The graphics and visuals used in the film are certainly a highlight but so too are the costumes and designs used in the film. For a film based on comic book fiction, Doctor Strange’s reality is believable and appears to be one which, perhaps, could very well exist in our own world. The character outfits were the perfect blend of subtle and abnormal, in my opinion anyway. Once again colours played a big part in providing costumes that were marvelously appealing.
No Marvel film is without its epic soundtrack and Doctor Strange was no different. The music and soundtrack enhanced the enjoyment of the film for me. In essence, the soundtrack guided viewers’ enjoyment of the film, providing sensory satisfaction that allows for empathy and understanding of Strange’s plight as well as the thrill of watching him rise to the occasion of becoming a Marvel hero.

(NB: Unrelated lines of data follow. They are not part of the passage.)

-- ==== Sys2Proof/Machine/Push.lean ====
section
/-! DEFINITION. Pushing a tile command word: the checks at issue (R79), the capture of registers and segments (R19), the
command queue (R18), and containment at the receiving station (R79). -/

namespace Sys2Proof.Machine

open Sys2Proof

/-- Which segments a push captures: the one that flags [2:0] name (R183), all of them (R253), or none. -/
inductive SegUse where
  | none | one | all
  deriving DecidableEq, Repr

/-- What an operation accepts (R79): its engine code, its defined flag bits, the kinds of w3 to w7, and the segments
that it captures. Kind 16 × m + k stands for kind k with the bits of mask `m` zero (`zeroMask`). -/
structure CmdForm where
  engine : Nat
  flags : Nat
  kinds : List (List Nat)
  segs : SegUse
  deriving DecidableEq, Repr

/-- The bits of an immediate that an operation's entry has be zero: those of `ctl` that `cl.ag` (1), `cl.rs` and `cl.ar` (2)
or `cl.bc` (3) does not use, [27:26] among them (R317, R319); all but SAT and RM of the `cvt` of `mx.st` (4, R290); [27:16] of
the `cvt` of `vx.cvt` (5, R299). They are must-be-zero fields of R79. DEDUCED (log 90). -/
def zeroMask (m : Nat) : Nat :=
  match m with
  | 1 => 0xFFFFF00
  | 2 => 0xFFFF000
  | 3 => 0xC000F00
  | 4 => 0xFFF0FFF
  | 5 => 0xFFF0000
  | _ => 0

/-- The fields of a descriptor of a kind: must-be-zero bits zero, and a register 0 to 15. -/
def descFields (w : Nat) : Bool :=
  match bitsOf w 28 4 with
  | 0 => bitsOf w 0 28 == 0
  | 1 | 5 | 6 => bitsOf w 5 23 == 0 && decide (bitsOf w 0 5 < 16)
  | 2 => true
  | 3 => bitsOf w 20 8 == 0
  | 4 => decide (bitsOf w 23 5 < 16)
  | _ => false

/-- Whether descriptor `i` is one that the operation accepts there; modes 2 and 3 take w7 for the completion. -/
def descOk (f : CmdForm) (t : Tcw) (i : Nat) : Bool :=
  descFields (descWord t i) &&
  (if i = 4 ∧ (compMode t = 2 ∨ compMode t = 3) then descKind t i == 1 || descKind t i == 4
   else (f.kinds.getD i [0]).any fun k => k % 16 == descKind t i && descImm t i &&& zeroMask (k / 16) == 0)

/-- Whether w2 keeps R75 and R77. -/
def compOk (t : Tcw) : Bool :=
  decide (compMode t ≤ 4) && (fieldAt 0 11 t.w2 == 0) &&
  (if compMode t = 4 then decide (compReg t < 16) else compReg t == 0)

/-- The index of the first offending word of a command (R79); w0's engine and operation are decoding's. -/
def tcwOffence (f : CmdForm) (t : Tcw) (target : Bool) : Option Nat :=
  if t.flags.toNat &&& (255 - f.flags) != 0 then some 0
  else if !target then some 1
  else if !compOk t then some 2
  else (List.range 5).findSome? fun i => if descOk f t i then none else some (i + 3)

/-- The station that w1 names: 0xFFFF the own one, else a logical station of the job. -/
def targetStation (p : Platform) (c : Core) (job own : Nat) (t : Tcw) : Option Nat :=
  if tcwTarget t = 0xFFFF then some own else stationOf p c job (tcwTarget t)

/-- The value of the register that a descriptor names (R19). -/
def captureReg (t : Tcw) (i : Nat) : Act Word :=
  let k := descKind t i
  if k = 1 || k = 4 || k = 5 || k = 6 then
    if h : descReg t i < 16 then readG ⟨descReg t i, h⟩ else pure 0
  else pure 0

/-- The context lines that the captured segments need (R44). -/
def captureLines (f : CmdForm) (t : Tcw) : Act Unit :=
  match f.segs with
  | .none => pure ()
  | .one => do
    let _ ← mySeg ⟨t.flags.toNat % 8, Nat.mod_lt _ (by decide)⟩
  | .all => do
    needLine 6
    needLine 7
    needLine 8

/-- The eight words of a command as four 64-bit words, w0 lowest. -/
def tcwWords (op : Instr) (t : Tcw) : List Word :=
  match encode op t with
  | some [w0, w1, w2, w3, w4, w5, w6, w7] => [w1 ++ w0, w3 ++ w2, w5 ++ w4, w7 ++ w6]
  | _ => []

/-- The register that a mode-4 command empties at its push (R77). -/
def statusReg (t : Tcw) : Option (Fin 16) :=
  if h : compMode t = 4 ∧ compReg t < 16 then some ⟨compReg t, h.2⟩ else none

/-- The end of a push: a command more outstanding, a mode-4 register empty, and pc past the eight words. -/
def Strand.pushed (x : Strand) (t : Tcw) : Strand :=
  let y := x.issuedLong t.la.toNat none (.value 0 0)
  let y := { y with engines := y.engines + 1 }
  let y := match statusReg t with
    | some n => y.setBit n false
    | none => y
  y.advance 32

/-- A command put into a station's queue of an engine. -/
def enqueueCmd (engine : Nat) (d : Cmd) (c : Core) : Core :=
  c.updStation d.station fun s => { s with commands := s.commands.set! engine (s.commands[engine]! ++ [d]) }

/-- Push of R82 for an operation of an engine: a release towards the command, so that the strand's stores to multicast pages have
returned before it (R162, R167). A command whose capability the receiving station does not accept is diverted
at the push and needs no place in the queue: DESIGN CHOICE (log 75). -/
def pushAct (f : CmdForm) (op : Instr) : Act Unit := do
  let t ← myTcw
  let x ← me
  let pid ← myStation
  lookaheadCheck (match statusReg t with | some n => [.g n] | none => []) true
  let target ← look fun p c => targetStation p c x.key.job pid t
  match tcwOffence f t target.isSome, target with
  | some i, _ => trapWith causeTcw (wordOf i)
  | none, none => trapWith causeTcw 1
  | none, some st => do
    captureLines f t
    let v0 ← captureReg t 0
    let v1 ← captureReg t 1
    let v2 ← captureReg t 2
    let v3 ← captureReg t 3
    let v4 ← captureReg t 4
    let c ← get
    let cmd : Cmd := {
      op := op, tcw := t, job := x.key.job, ctx := x.key.ctx, task := x.task.toNat, issuer := pid, station := st
      vals := #v[v0, v1, v2, v3, v4], segs := x.segs, rmode := x.rmode, sup := x.sup, node := none, seq := c.seq
      addr := x.pc, page := none, draws := none, begun := none, retry := none, kept := [], sources := [] }
    needReturned x.party
    if (c.station st).pkey ≠ tcwCap t then
      sendEvent ⟨dieOf st, 4, st, x.key.job, x.key.ctx, wordOf (2 ^ 56 + ((c.station st).pkey).toNat), tcwWords op t⟩
      onCore fun c => { c.tick with completions := c.completions ++ [⟨cmd, stCap, 0, none⟩] }
    else if Config.commandDepth ≤ (c.queue st f.engine).length then stop (.park (.command st f.engine))
    else onCore fun c => (enqueueCmd f.engine cmd c).tick
    if f.engine = 5 then markOutside x.party
    updMine fun x => x.pushed t

/-- A command of a die's engine: its push for a strand, or its execution for the engine. -/
def dieOp (f : CmdForm) (op : Instr) (body : Cmd → Act Finish) (s : State) : Outcome :=
  match s.core.work with
  | .engine unit => runDie f.engine op body unit s
  | .idle | .strand _ _ _ _ _ | .event _ => runCore (pushAct f op) s

/-- A command of a station's matrix or vector engine. -/
def stationOp (f : CmdForm) (op : Instr) (body : Cmd → Act Finish) (s : State) : Outcome :=
  match s.core.work with
  | .engine unit => runStation f.engine op body unit s
  | .idle | .strand _ _ _ _ _ | .event _ => runCore (pushAct f op) s

end Sys2Proof.Machine
end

The final battle, unlike most Marvel films, is unique and one that I thoroughly enjoyed. It is this moment that truly sets Strange on his path toward being the protector of the world from otherworldly threats.
Marvel Studios has certainly stepped up their game with Doctor Strange and instills excitement about the future. A film that ultimately teases newer, darker, villains and associations with other heroes, Doctor Strange is a must watch for any comic book fan, especially those who look forward to Avengers: Infinity War.
As with all Marvel films, make sure to stay for both end credit scenes. These will certainly get you excited for what’s to come next.